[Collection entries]
-- ==== Sys2Proof/Machine/Framer.lean ====
section
/-! DEFINITION. The Packet Framer: `READ_HEADER` and `READ_PACKET` (43_packet_framer.md). A field whose read failed holds
a free value (R178; log 16). -/

namespace Sys2Proof.Machine

/-- The byte the last `Receive(1)` gave, if any. -/
def receivedByte (s : State) : Option Byte := s.ret.bytes?.bind List.head?

/-- `READ_HEADER()` (R175): one `Receive(1)` and the decode of R81. -/
def readHeader (s : State) : State :=
  let t := receive 1 s
  { t with hdrKind := headerKind (receivedByte t) }

/-- After the first read of a packet: `SEQB`, or `COMMFAIL` (R177). -/
def takeSeqB (t : State) : State :=
  match receivedByte t with
  | some b => { t with seqB := b }
  | none => { t with commFail := true, seqB := Config.freeByte t.free, free := t.free + 1 }

/-- After the second read: `CMPB`, or `COMMFAIL` (R177). -/
def takeCmpB (t : State) : State :=
  match receivedByte t with
  | some b => { t with cmpB := b }
  | none => { t with commFail := true, cmpB := Config.freeByte t.free, free := t.free + 1 }

/-- A payload buffer of free bytes (R29). -/
def freePayload (k : Nat) : Vector Byte 1024 := Vector.ofFn fun i => Config.freeByte (k + i.val)

/-- After the third read: `PAYLOAD[0..N-1]`, or `COMMFAIL` (R177). -/
def takePayload (t : State) : State :=
  match t.ret.bytes? with
  | some bs => { t with payload := storePayload t.payload bs }
  | none => { t with commFail := true, payload := freePayload t.free, free := t.free + 1024 }

/-- After the fourth read: `RXCRC`, or `COMMFAIL` (R85, R177). -/
def takeCrc (t : State) : State :=
  match t.ret.bytes? with
  | some (h :: l :: _) => { t with rxCrc := assembleCrc h l }
  | _ => { t with
      commFail := true
      rxCrc := assembleCrc (Config.freeByte t.free) (Config.freeByte (t.free + 1))
      free := t.free + 2 }

/-- `READ_PACKET(N)` (R177): four reads, all made, in order, whether or not an earlier one failed. -/
def readPacket (n : Nat) (s : State) : State :=
  let r1 := takeSeqB (receive 1 { s with commFail := false })
  let r2 := takeCmpB (receive 1 r1)
  let r3 := takePayload (receive n r2)
  takeCrc (receive 2 r3)

/-- `READ_HEADER` as an operation (R175). -/
def execReadHeader (s : State) : Out := .next (readHeader s)

/-- `READ_PACKET` as an operation; `N` is 128 or 1024 (R177). -/
def execReadPacket (n : Nat) (s : State) : Out :=
  if isPayloadSize n then .next (readPacket n s) else .refused .illFormed

end Sys2Proof.Machine
end

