/-! ### nextWord -/

@[simp] theorem nextWord_seq (s : State) : (nextWord s).seq = s.seq := rfl
@[simp] theorem nextWord_cursor (s : State) : (nextWord s).cursor = s.cursor := rfl
@[simp] theorem nextWord_erased (s : State) : (nextWord s).erased = s.erased := rfl
@[simp] theorem nextWord_errCnt (s : State) : (nextWord s).errCnt = s.errCnt := rfl
@[simp] theorem nextWord_state (s : State) : (nextWord s).state = s.state := rfl
@[simp] theorem nextWord_hdrKind (s : State) : (nextWord s).hdrKind = s.hdrKind := rfl
@[simp] theorem nextWord_seqB (s : State) : (nextWord s).seqB = s.seqB := rfl
@[simp] theorem nextWord_cmpB (s : State) : (nextWord s).cmpB = s.cmpB := rfl
@[simp] theorem nextWord_payload (s : State) : (nextWord s).payload = s.payload := rfl
@[simp] theorem nextWord_rxCrc (s : State) : (nextWord s).rxCrc = s.rxCrc := rfl
@[simp] theorem nextWord_commFail (s : State) : (nextWord s).commFail = s.commFail := rfl
@[simp] theorem nextWord_eFail (s : State) : (nextWord s).eFail = s.eFail := rfl
@[simp] theorem nextWord_vFail (s : State) : (nextWord s).vFail = s.vFail := rfl
@[simp] theorem nextWord_pFail (s : State) : (nextWord s).pFail = s.pFail := rfl
@[simp] theorem nextWord_crc (s : State) : (nextWord s).crc = s.crc := rfl
@[simp] theorem nextWord_lock (s : State) : (nextWord s).lock = s.lock := rfl
@[simp] theorem nextWord_pAddr (s : State) : (nextWord s).pAddr = s.pAddr + 4 := rfl
@[simp] theorem nextWord_pIdx (s : State) : (nextWord s).pIdx = s.pIdx + 1 := rfl
@[simp] theorem nextWord_nvm (s : State) : (nextWord s).nvm = s.nvm := rfl
@[simp] theorem nextWord_pos (s : State) : (nextWord s).pos = s.pos := rfl
@[simp] theorem nextWord_ret (s : State) : (nextWord s).ret = s.ret := rfl
@[simp] theorem nextWord_trace (s : State) : (nextWord s).trace = s.trace := rfl
@[simp] theorem nextWord_free (s : State) : (nextWord s).free = s.free := rfl
@[simp] theorem nextWord_env (s : State) : (nextWord s).env = s.env := rfl
@[simp] theorem nextWord_cfg (s : State) : (nextWord s).cfg = s.cfg := rfl

/-! ### noteEraseFailed -/

@[simp] theorem noteEraseFailed_seq (s : State) : (noteEraseFailed s).seq = s.seq := rfl
@[simp] theorem noteEraseFailed_cursor (s : State) : (noteEraseFailed s).cursor = s.cursor := rfl
@[simp] theorem noteEraseFailed_erased (s : State) : (noteEraseFailed s).erased = s.erased := rfl
@[simp] theorem noteEraseFailed_errCnt (s : State) : (noteEraseFailed s).errCnt = s.errCnt := rfl
@[simp] theorem noteEraseFailed_state (s : State) : (noteEraseFailed s).state = s.state := rfl
@[simp] theorem noteEraseFailed_hdrKind (s : State) : (noteEraseFailed s).hdrKind = s.hdrKind := rfl
@[simp] theorem noteEraseFailed_seqB (s : State) : (noteEraseFailed s).seqB = s.seqB := rfl
@[simp] theorem noteEraseFailed_cmpB (s : State) : (noteEraseFailed s).cmpB = s.cmpB := rfl
@[simp] theorem noteEraseFailed_payload (s : State) : (noteEraseFailed s).payload = s.payload := rfl
@[simp] theorem noteEraseFailed_rxCrc (s : State) : (noteEraseFailed s).rxCrc = s.rxCrc := rfl
@[simp] theorem noteEraseFailed_commFail (s : State) : (noteEraseFailed s).commFail = s.commFail := rfl
@[simp] theorem noteEraseFailed_eFail (s : State) : (noteEraseFailed s).eFail = ⟨true⟩ := rfl
@[simp] theorem noteEraseFailed_vFail (s : State) : (noteEraseFailed s).vFail = s.vFail := rfl
@[simp] theorem noteEraseFailed_pFail (s : State) : (noteEraseFailed s).pFail = s.pFail := rfl
@[simp] theorem noteEraseFailed_crc (s : State) : (noteEraseFailed s).crc = s.crc := rfl
@[simp] theorem noteEraseFailed_lock (s : State) : (noteEraseFailed s).lock = s.lock := rfl
@[simp] theorem noteEraseFailed_pAddr (s : State) : (noteEraseFailed s).pAddr = s.pAddr := rfl
@[simp] theorem noteEraseFailed_pIdx (s : State) : (noteEraseFailed s).pIdx = s.pIdx := rfl
@[simp] theorem noteEraseFailed_nvm (s : State) : (noteEraseFailed s).nvm = s.nvm := rfl
@[simp] theorem noteEraseFailed_pos (s : State) : (noteEraseFailed s).pos = s.pos := rfl
@[simp] theorem noteEraseFailed_ret (s : State) : (noteEraseFailed s).ret = s.ret := rfl
@[simp] theorem noteEraseFailed_trace (s : State) : (noteEraseFailed s).trace = s.trace := rfl
@[simp] theorem noteEraseFailed_free (s : State) : (noteEraseFailed s).free = s.free := rfl
@[simp] theorem noteEraseFailed_env (s : State) : (noteEraseFailed s).env = s.env := rfl
@[simp] theorem noteEraseFailed_cfg (s : State) : (noteEraseFailed s).cfg = s.cfg := rfl

/-! ### noteTooLarge -/

@[simp] theorem noteTooLarge_seq (s : State) : (noteTooLarge s).seq = s.seq := rfl
@[simp] theorem noteTooLarge_cursor (s : State) : (noteTooLarge s).cursor = s.cursor := rfl
@[simp] theorem noteTooLarge_erased (s : State) : (noteTooLarge s).erased = s.erased := rfl
@[simp] theorem noteTooLarge_errCnt (s : State) : (noteTooLarge s).errCnt = s.errCnt := rfl
@[simp] theorem noteTooLarge_state (s : State) : (noteTooLarge s).state = s.state := rfl
@[simp] theorem noteTooLarge_hdrKind (s : State) : (noteTooLarge s).hdrKind = s.hdrKind := rfl
@[simp] theorem noteTooLarge_seqB (s : State) : (noteTooLarge s).seqB = s.seqB := rfl
@[simp] theorem noteTooLarge_cmpB (s : State) : (noteTooLarge s).cmpB = s.cmpB := rfl
@[simp] theorem noteTooLarge_payload (s : State) : (noteTooLarge s).payload = s.payload := rfl
@[simp] theorem noteTooLarge_rxCrc (s : State) : (noteTooLarge s).rxCrc = s.rxCrc := rfl
@[simp] theorem noteTooLarge_commFail (s : State) : (noteTooLarge s).commFail = s.commFail := rfl
@[simp] theorem noteTooLarge_eFail (s : State) : (noteTooLarge s).eFail = s.eFail := rfl
@[simp] theorem noteTooLarge_vFail (s : State) : (noteTooLarge s).vFail = s.vFail := rfl
@[simp] theorem noteTooLarge_pFail (s : State) : (noteTooLarge s).pFail = { s.pFail with binaryTooLarge := true } := rfl
@[simp] theorem noteTooLarge_crc (s : State) : (noteTooLarge s).crc = s.crc := rfl
@[simp] theorem noteTooLarge_lock (s : State) : (noteTooLarge s).lock = s.lock := rfl
@[simp] theorem noteTooLarge_pAddr (s : State) : (noteTooLarge s).pAddr = s.pAddr := rfl
@[simp] theorem noteTooLarge_pIdx (s : State) : (noteTooLarge s).pIdx = s.pIdx := rfl
@[simp] theorem noteTooLarge_nvm (s : State) : (noteTooLarge s).nvm = s.nvm := rfl
@[simp] theorem noteTooLarge_pos (s : State) : (noteTooLarge s).pos = s.pos := rfl
@[simp] theorem noteTooLarge_ret (s : State) : (noteTooLarge s).ret = s.ret := rfl
@[simp] theorem noteTooLarge_trace (s : State) : (noteTooLarge s).trace = s.trace := rfl
@[simp] theorem noteTooLarge_free (s : State) : (noteTooLarge s).free = s.free := rfl
@[simp] theorem noteTooLarge_env (s : State) : (noteTooLarge s).env = s.env := rfl
@[simp] theorem noteTooLarge_cfg (s : State) : (noteTooLarge s).cfg = s.cfg := rfl

/-! ### noteMismatch -/

@[simp] theorem noteMismatch_seq (s : State) : (noteMismatch s).seq = s.seq := rfl
@[simp] theorem noteMismatch_cursor (s : State) : (noteMismatch s).cursor = s.cursor := rfl
@[simp] theorem noteMismatch_erased (s : State) : (noteMismatch s).erased = s.erased := rfl
@[simp] theorem noteMismatch_errCnt (s : State) : (noteMismatch s).errCnt = s.errCnt := rfl
@[simp] theorem noteMismatch_state (s : State) : (noteMismatch s).state = s.state := rfl
@[simp] theorem noteMismatch_hdrKind (s : State) : (noteMismatch s).hdrKind = s.hdrKind := rfl
@[simp] theorem noteMismatch_seqB (s : State) : (noteMismatch s).seqB = s.seqB := rfl
@[simp] theorem noteMismatch_cmpB (s : State) : (noteMismatch s).cmpB = s.cmpB := rfl
@[simp] theorem noteMismatch_payload (s : State) : (noteMismatch s).payload = s.payload := rfl
@[simp] theorem noteMismatch_rxCrc (s : State) : (noteMismatch s).rxCrc = s.rxCrc := rfl
@[simp] theorem noteMismatch_commFail (s : State) : (noteMismatch s).commFail = s.commFail := rfl
@[simp] theorem noteMismatch_eFail (s : State) : (noteMismatch s).eFail = s.eFail := rfl
@[simp] theorem noteMismatch_vFail (s : State) : (noteMismatch s).vFail = s.vFail := rfl
@[simp] theorem noteMismatch_pFail (s : State) : (noteMismatch s).pFail = { s.pFail with readbackMismatch := true } := rfl
@[simp] theorem noteMismatch_crc (s : State) : (noteMismatch s).crc = s.crc := rfl
@[simp] theorem noteMismatch_lock (s : State) : (noteMismatch s).lock = s.lock := rfl
@[simp] theorem noteMismatch_pAddr (s : State) : (noteMismatch s).pAddr = s.pAddr := rfl
@[simp] theorem noteMismatch_pIdx (s : State) : (noteMismatch s).pIdx = s.pIdx := rfl
@[simp] theorem noteMismatch_nvm (s : State) : (noteMismatch s).nvm = s.nvm := rfl
@[simp] theorem noteMismatch_pos (s : State) : (noteMismatch s).pos = s.pos := rfl
@[simp] theorem noteMismatch_ret (s : State) : (noteMismatch s).ret = s.ret := rfl
@[simp] theorem noteMismatch_trace (s : State) : (noteMismatch s).trace = s.trace := rfl
@[simp] theorem noteMismatch_free (s : State) : (noteMismatch s).free = s.free := rfl
@[simp] theorem noteMismatch_env (s : State) : (noteMismatch s).env = s.env := rfl
@[simp] theorem noteMismatch_cfg (s : State) : (noteMismatch s).cfg = s.cfg := rfl

/-! ### aimWrite -/

@[simp] theorem aimWrite_seq (addr : Addr) (s : State) : (aimWrite addr s).seq = s.seq := rfl
@[simp] theorem aimWrite_cursor (addr : Addr) (s : State) : (aimWrite addr s).cursor = s.cursor := rfl
@[simp] theorem aimWrite_erased (addr : Addr) (s : State) : (aimWrite addr s).erased = s.erased := rfl
@[simp] theorem aimWrite_errCnt (addr : Addr) (s : State) : (aimWrite addr s).errCnt = s.errCnt := rfl
@[simp] theorem aimWrite_state (addr : Addr) (s : State) : (aimWrite addr s).state = s.state := rfl
@[simp] theorem aimWrite_hdrKind (addr : Addr) (s : State) : (aimWrite addr s).hdrKind = s.hdrKind := rfl
@[simp] theorem aimWrite_seqB (addr : Addr) (s : State) : (aimWrite addr s).seqB = s.seqB := rfl
@[simp] theorem aimWrite_cmpB (addr : Addr) (s : State) : (aimWrite addr s).cmpB = s.cmpB := rfl
@[simp] theorem aimWrite_payload (addr : Addr) (s : State) : (aimWrite addr s).payload = s.payload := rfl
@[simp] theorem aimWrite_rxCrc (addr : Addr) (s : State) : (aimWrite addr s).rxCrc = s.rxCrc := rfl
@[simp] theorem aimWrite_commFail (addr : Addr) (s : State) : (aimWrite addr s).commFail = s.commFail := rfl
@[simp] theorem aimWrite_eFail (addr : Addr) (s : State) : (aimWrite addr s).eFail = s.eFail := rfl
@[simp] theorem aimWrite_vFail (addr : Addr) (s : State) : (aimWrite addr s).vFail = s.vFail := rfl
@[simp] theorem aimWrite_pFail (addr : Addr) (s : State) : (aimWrite addr s).pFail = .empty := rfl
@[simp] theorem aimWrite_crc (addr : Addr) (s : State) : (aimWrite addr s).crc = s.crc := rfl
@[simp] theorem aimWrite_lock (addr : Addr) (s : State) : (aimWrite addr s).lock = s.lock := rfl
@[simp] theorem aimWrite_pAddr (addr : Addr) (s : State) : (aimWrite addr s).pAddr = addr := rfl
@[simp] theorem aimWrite_pIdx (addr : Addr) (s : State) : (aimWrite addr s).pIdx = s.pIdx := rfl
@[simp] theorem aimWrite_nvm (addr : Addr) (s : State) : (aimWrite addr s).nvm = s.nvm := rfl
@[simp] theorem aimWrite_pos (addr : Addr) (s : State) : (aimWrite addr s).pos = s.pos := rfl
@[simp] theorem aimWrite_ret (addr : Addr) (s : State) : (aimWrite addr s).ret = s.ret := rfl
@[simp] theorem aimWrite_trace (addr : Addr) (s : State) : (aimWrite addr s).trace = s.trace := rfl
@[simp] theorem aimWrite_free (addr : Addr) (s : State) : (aimWrite addr s).free = s.free := rfl
@[simp] theorem aimWrite_env (addr : Addr) (s : State) : (aimWrite addr s).env = s.env := rfl
@[simp] theorem aimWrite_cfg (addr : Addr) (s : State) : (aimWrite addr s).cfg = s.cfg := rfl

/-! ### beginErase -/

@[simp] theorem beginErase_seq (s : State) : (beginErase s).seq = s.seq := rfl
@[simp] theorem beginErase_cursor (s : State) : (beginErase s).cursor = s.cursor := rfl
@[simp] theorem beginErase_erased (s : State) : (beginErase s).erased = s.erased := rfl
@[simp] theorem beginErase_errCnt (s : State) : (beginErase s).errCnt = s.errCnt := rfl
@[simp] theorem beginErase_state (s : State) : (beginErase s).state = s.state := rfl
@[simp] theorem beginErase_hdrKind (s : State) : (beginErase s).hdrKind = s.hdrKind := rfl
@[simp] theorem beginErase_seqB (s : State) : (beginErase s).seqB = s.seqB := rfl
@[simp] theorem beginErase_cmpB (s : State) : (beginErase s).cmpB = s.cmpB := rfl
@[simp] theorem beginErase_payload (s : State) : (beginErase s).payload = s.payload := rfl
@[simp] theorem beginErase_rxCrc (s : State) : (beginErase s).rxCrc = s.rxCrc := rfl
@[simp] theorem beginErase_commFail (s : State) : (beginErase s).commFail = s.commFail := rfl
@[simp] theorem beginErase_eFail (s : State) : (beginErase s).eFail = .empty := rfl
@[simp] theorem beginErase_vFail (s : State) : (beginErase s).vFail = s.vFail := rfl
@[simp] theorem beginErase_pFail (s : State) : (beginErase s).pFail = s.pFail := rfl
@[simp] theorem beginErase_crc (s : State) : (beginErase s).crc = s.crc := rfl
@[simp] theorem beginErase_lock (s : State) : (beginErase s).lock = false := rfl
@[simp] theorem beginErase_pAddr (s : State) : (beginErase s).pAddr = s.pAddr := rfl
@[simp] theorem beginErase_pIdx (s : State) : (beginErase s).pIdx = 0 := rfl
@[simp] theorem beginErase_nvm (s : State) : (beginErase s).nvm = s.nvm := rfl
@[simp] theorem beginErase_pos (s : State) : (beginErase s).pos = s.pos := rfl
@[simp] theorem beginErase_ret (s : State) : (beginErase s).ret = .nothing := rfl
@[simp] theorem beginErase_trace (s : State) : (beginErase s).trace = .nvmUnlock :: s.trace := rfl
@[simp] theorem beginErase_free (s : State) : (beginErase s).free = s.free := rfl
@[simp] theorem beginErase_env (s : State) : (beginErase s).env = s.env := rfl
@[simp] theorem beginErase_cfg (s : State) : (beginErase s).cfg = s.cfg := rfl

> [Task prompt] Only lines that contain "readHeader" are needed, so copy each of them from the data.

> [Exercise response]
def readHeader (s : State) : State :=
def execReadHeader (s : State) : Out := .next (readHeader s)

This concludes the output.